Enabling Authentication

Most MongoDB providers provide MongoDB authentication by default and there is no way to disable it. Unfortunately, YCSB currently doesn’t support MongoDB authentication. The client implementation itself uses mostly, now, deprecated API calls. To meet our needs, we added a new MongoDB specific YCSB property, 'mongodb.auth' along with a few lines of code to support it. The changes are very simple and a diff can be found here. Default MongoDB specific YCSB properties are listed here.

Build the package again using mvn again once the changes are complete. Refer to the section above on how to build YCSB using Maven.

Running the Tests

This section of the YCSB wiki lists next and subsequent activities in details. We will describe them here briefly along with other pointers.

• The next step is to choose the kind of workload you want to run. Take time to read and understand the Core Workloads section of the YCSB wiki. They are summarized here:
  • Workload A: Update heavy workload: 50/50% Mix of Reads/Writes
  • Workload B: Read mostly workload: 95/5% Mix of Reads/Writes
  • Workload C: Read-only: 100% reads
  • Workload D: Read the latest workload: More traffic on recent inserts
  • Workload E: Short ranges: Short range based queries
  • Workload F: Read-modify-write: Read, modify and update existing records

• Obviously, the individual workloads can be tweaked using Core Properties. You may want to choose a workload and tweak the properties to match something that matches the characteristics of your application.  (This comparative study chose a bunch of interesting “tweaked” workloads). Also, refer to the MongoDB blog we mentioned in the first section. (Our test will pick up Workload A with default read/update ratios).
• Choose the number of operation (Property ‘operationcount’) so that the test itself will run for an appropriate amount of time. Tests that finish inside 30 minutes cannot be good indicators of general performance of the system.
• Choose the appropriate number of threads that YCSB should run. This really depends on how good your client machines is, how much load can your MongoDB cluster take and how representative it is of your actual application. We will run our benchmark tests against a range of threads.
• Run the load phase. Choose a record count (Property ‘recordcount’) to insert into the database that is close to the number of operations you intend to run on it. Choose an appropriate number of threads so that the insertion doesn’t take too long. For e.g.
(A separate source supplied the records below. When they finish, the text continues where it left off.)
-- ==== Sys2Proof/Laws/State.lean ====
section
/-! SUPPORT. Each field after each named update of the state: one lemma per field per update, each true by `rfl`, so that no
later proof unfolds an update. -/

namespace Sys2Proof.Machine

@[simp] theorem setStatus_cfg (e : ErrCode) (s : State) : (setStatus e s).cfg = s.cfg := rfl
@[simp] theorem setStatus_inp (e : ErrCode) (s : State) : (setStatus e s).inp = s.inp := rfl
@[simp] theorem setStatus_ilen (e : ErrCode) (s : State) : (setStatus e s).ilen = s.ilen := rfl
@[simp] theorem setStatus_wv (e : ErrCode) (s : State) : (setStatus e s).wv = s.wv := rfl
@[simp] theorem setStatus_ef (e : ErrCode) (s : State) : (setStatus e s).ef = s.ef := rfl
@[simp] theorem setStatus_efk (e : ErrCode) (s : State) : (setStatus e s).efk = s.efk := rfl
@[simp] theorem setStatus_cf (e : ErrCode) (s : State) : (setStatus e s).cf = s.cf := rfl
@[simp] theorem setStatus_cfk (e : ErrCode) (s : State) : (setStatus e s).cfk = s.cfk := rfl
@[simp] theorem setStatus_epos (e : ErrCode) (s : State) : (setStatus e s).epos = s.epos := rfl
@[simp] theorem setStatus_dr (e : ErrCode) (s : State) : (setStatus e s).dr = s.dr := rfl
@[simp] theorem setStatus_drk (e : ErrCode) (s : State) : (setStatus e s).drk = s.drk := rfl
@[simp] theorem setStatus_errc (e : ErrCode) (s : State) : (setStatus e s).errc = e := rfl
@[simp] theorem setStatus_done (e : ErrCode) (s : State) : (setStatus e s).done = true := rfl
@[simp] theorem setStatus_det (e : ErrCode) (s : State) : (setStatus e s).det = s.det := rfl
@[simp] theorem setStatus_ridx (e : ErrCode) (s : State) : (setStatus e s).ridx = s.ridx := rfl
@[simp] theorem setStatus_draws (e : ErrCode) (s : State) : (setStatus e s).draws = s.draws := rfl
@[simp] theorem setStatus_pending (e : ErrCode) (s : State) : (setStatus e s).pending = s.pending := rfl
@[simp] theorem setStatus_answers (e : ErrCode) (s : State) : (setStatus e s).answers = s.answers := rfl

@[simp] theorem writeWv_cfg (w : List Level) (s : State) : (writeWv w s).cfg = s.cfg := rfl
@[simp] theorem writeWv_inp (w : List Level) (s : State) : (writeWv w s).inp = s.inp := rfl
@[simp] theorem writeWv_ilen (w : List Level) (s : State) : (writeWv w s).ilen = s.ilen := rfl
@[simp] theorem writeWv_wv (w : List Level) (s : State) : (writeWv w s).wv = w := rfl
@[simp] theorem writeWv_ef (w : List Level) (s : State) : (writeWv w s).ef = s.ef := rfl
@[simp] theorem writeWv_efk (w : List Level) (s : State) : (writeWv w s).efk = s.efk := rfl
@[simp] theorem writeWv_cf (w : List Level) (s : State) : (writeWv w s).cf = s.cf := rfl
@[simp] theorem writeWv_cfk (w : List Level) (s : State) : (writeWv w s).cfk = s.cfk := rfl
@[simp] theorem writeWv_epos (w : List Level) (s : State) : (writeWv w s).epos = s.epos := rfl
@[simp] theorem writeWv_dr (w : List Level) (s : State) : (writeWv w s).dr = s.dr := rfl
@[simp] theorem writeWv_drk (w : List Level) (s : State) : (writeWv w s).drk = s.drk := rfl
@[simp] theorem writeWv_errc (w : List Level) (s : State) : (writeWv w s).errc = s.errc := rfl
@[simp] theorem writeWv_done (w : List Level) (s : State) : (writeWv w s).done = s.done := rfl
@[simp] theorem writeWv_det (w : List Level) (s : State) : (writeWv w s).det = s.det := rfl
@[simp] theorem writeWv_ridx (w : List Level) (s : State) : (writeWv w s).ridx = s.ridx := rfl
@[simp] theorem writeWv_draws (w : List Level) (s : State) : (writeWv w s).draws = s.draws := rfl
@[simp] theorem writeWv_pending (w : List Level) (s : State) : (writeWv w s).pending = s.pending := rfl
@[simp] theorem writeWv_answers (w : List Level) (s : State) : (writeWv w s).answers = s.answers := rfl

@[simp] theorem writeEf_cfg (k : FrameKind) (f : List Bit) (s : State) : (writeEf k f s).cfg = s.cfg := rfl
@[simp] theorem writeEf_inp (k : FrameKind) (f : List Bit) (s : State) : (writeEf k f s).inp = s.inp := rfl
@[simp] theorem writeEf_ilen (k : FrameKind) (f : List Bit) (s : State) : (writeEf k f s).ilen = s.ilen := rfl
@[simp] theorem writeEf_wv (k : FrameKind) (f : List Bit) (s : State) : (writeEf k f s).wv = s.wv := rfl
@[simp] theorem writeEf_ef (k : FrameKind) (f : List Bit) (s : State) : (writeEf k f s).ef = f := rfl
@[simp] theorem writeEf_efk (k : FrameKind) (f : List Bit) (s : State) : (writeEf k f s).efk = k := rfl
@[simp] theorem writeEf_cf (k : FrameKind) (f : List Bit) (s : State) : (writeEf k f s).cf = s.cf := rfl
@[simp] theorem writeEf_cfk (k : FrameKind) (f : List Bit) (s : State) : (writeEf k f s).cfk = s.cfk := rfl
@[simp] theorem writeEf_epos (k : FrameKind) (f : List Bit) (s : State) : (writeEf k f s).epos = s.epos := rfl
@[simp] theorem writeEf_dr (k : FrameKind) (f : List Bit) (s : State) : (writeEf k f s).dr = s.dr := rfl
@[simp] theorem writeEf_drk (k : FrameKind) (f : List Bit) (s : State) : (writeEf k f s).drk = s.drk := rfl
@[simp] theorem writeEf_errc (k : FrameKind) (f : List Bit) (s : State) : (writeEf k f s).errc = s.errc := rfl
@[simp] theorem writeEf_done (k : FrameKind) (f : List Bit) (s : State) : (writeEf k f s).done = s.done := rfl
@[simp] theorem writeEf_det (k : FrameKind) (f : List Bit) (s : State) : (writeEf k f s).det = s.det := rfl
@[simp] theorem writeEf_ridx (k : FrameKind) (f : List Bit) (s : State) : (writeEf k f s).ridx = s.ridx := rfl
@[simp] theorem writeEf_draws (k : FrameKind) (f : List Bit) (s : State) : (writeEf k f s).draws = s.draws := rfl
@[simp] theorem writeEf_pending (k : FrameKind) (f : List Bit) (s : State) : (writeEf k f s).pending = s.pending := rfl
@[simp] theorem writeEf_answers (k : FrameKind) (f : List Bit) (s : State) : (writeEf k f s).answers = s.answers := rfl

@[simp] theorem writeCf_cfg (k : FrameKind) (f : List Bit) (p : Nat) (s : State) : (writeCf k f p s).cfg = s.cfg := rfl
@[simp] theorem writeCf_inp (k : FrameKind) (f : List Bit) (p : Nat) (s : State) : (writeCf k f p s).inp = s.inp := rfl
@[simp] theorem writeCf_ilen (k : FrameKind) (f : List Bit) (p : Nat) (s : State) : (writeCf k f p s).ilen = s.ilen := rfl
@[simp] theorem writeCf_wv (k : FrameKind) (f : List Bit) (p : Nat) (s : State) : (writeCf k f p s).wv = s.wv := rfl
@[simp] theorem writeCf_ef (k : FrameKind) (f : List Bit) (p : Nat) (s : State) : (writeCf k f p s).ef = s.ef := rfl
@[simp] theorem writeCf_efk (k : FrameKind) (f : List Bit) (p : Nat) (s : State) : (writeCf k f p s).efk = s.efk := rfl
@[simp] theorem writeCf_cf (k : FrameKind) (f : List Bit) (p : Nat) (s : State) : (writeCf k f p s).cf = f := rfl
@[simp] theorem writeCf_cfk (k : FrameKind) (f : List Bit) (p : Nat) (s : State) : (writeCf k f p s).cfk = k := rfl
@[simp] theorem writeCf_epos (k : FrameKind) (f : List Bit) (p : Nat) (s : State) : (writeCf k f p s).epos = p := rfl
@[simp] theorem writeCf_dr (k : FrameKind) (f : List Bit) (p : Nat) (s : State) : (writeCf k f p s).dr = s.dr := rfl
@[simp] theorem writeCf_drk (k : FrameKind) (f : List Bit) (p : Nat) (s : State) : (writeCf k f p s).drk = s.drk := rfl
@[simp] theorem writeCf_errc (k : FrameKind) (f : List Bit) (p : Nat) (s : State) : (writeCf k f p s).errc = s.errc := rfl
@[simp] theorem writeCf_done (k : FrameKind) (f : List Bit) (p : Nat) (s : State) : (writeCf k f p s).done = s.done := rfl
@[simp] theorem writeCf_det (k : FrameKind) (f : List Bit) (p : Nat) (s : State) : (writeCf k f p s).det = s.det := rfl
@[simp] theorem writeCf_ridx (k : FrameKind) (f : List Bit) (p : Nat) (s : State) : (writeCf k f p s).ridx = s.ridx := rfl
@[simp] theorem writeCf_draws (k : FrameKind) (f : List Bit) (p : Nat) (s : State) : (writeCf k f p s).draws = s.draws := rfl
@[simp] theorem writeCf_pending (k : FrameKind) (f : List Bit) (p : Nat) (s : State) : (writeCf k f p s).pending = s.pending := rfl
@[simp] theorem writeCf_answers (k : FrameKind) (f : List Bit) (p : Nat) (s : State) : (writeCf k f p s).answers = s.answers := rfl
  ./bin/ycsb load mongodb -s -P workloads/workloada -p recordcount=10000000 -threads 16 -p
   mongodb.url="mongodb://user:[email protected]:9999,server2.example.com:9999/dbname" -p 
  mongodb.auth="true"
  

  • ‘load‘ flag indicates that this is a load run.
  • ‘s‘ flag prints status at 10 sec intervals
  • ‘recordcount‘ is set to 10 million.
  • ‘threads‘ sets the number of client threads to 16.
  • ‘mongodb.auth‘ is the property that we wrote to enable MongoDB authentication.
• Remember to
  • Redirect the stdout to a file.
  • Use ‘screen‘ or an equivalent method so that your session is not lost while running these operations
• Once the data load phase is complete, you are ready to run your workloads. For e.g.

./bin/ycsb run mongodb -s -P workloads/workloada -p 
mongodb.url="mongodb://user:[email protected]:9999,server2.example.com:9999/dbname" -p
 mongodb.auth="true" -p operationcount=10000000 -threads 2

• Repeat the runs with various number of threads. Remember to redirect the results so that you can compare them later. For e.g. we repeated our tests for 2, 4, 8, 16 & 32 threads.

Analyzing Results

The final section of this YCSB wiki page talks about analyzing results. The most interesting bits of information are the Overall Throughput and 95/99% Percentile Latencies. Usually increasing the number of threads increases the throughput until such time when the gains flatten out and the latencies become unacceptable. For e.g. here’s a plot of Throughput and Latency versus # of threads for a test system we were trying to benchmark. Workload selected was Workload A and around 3 million operations.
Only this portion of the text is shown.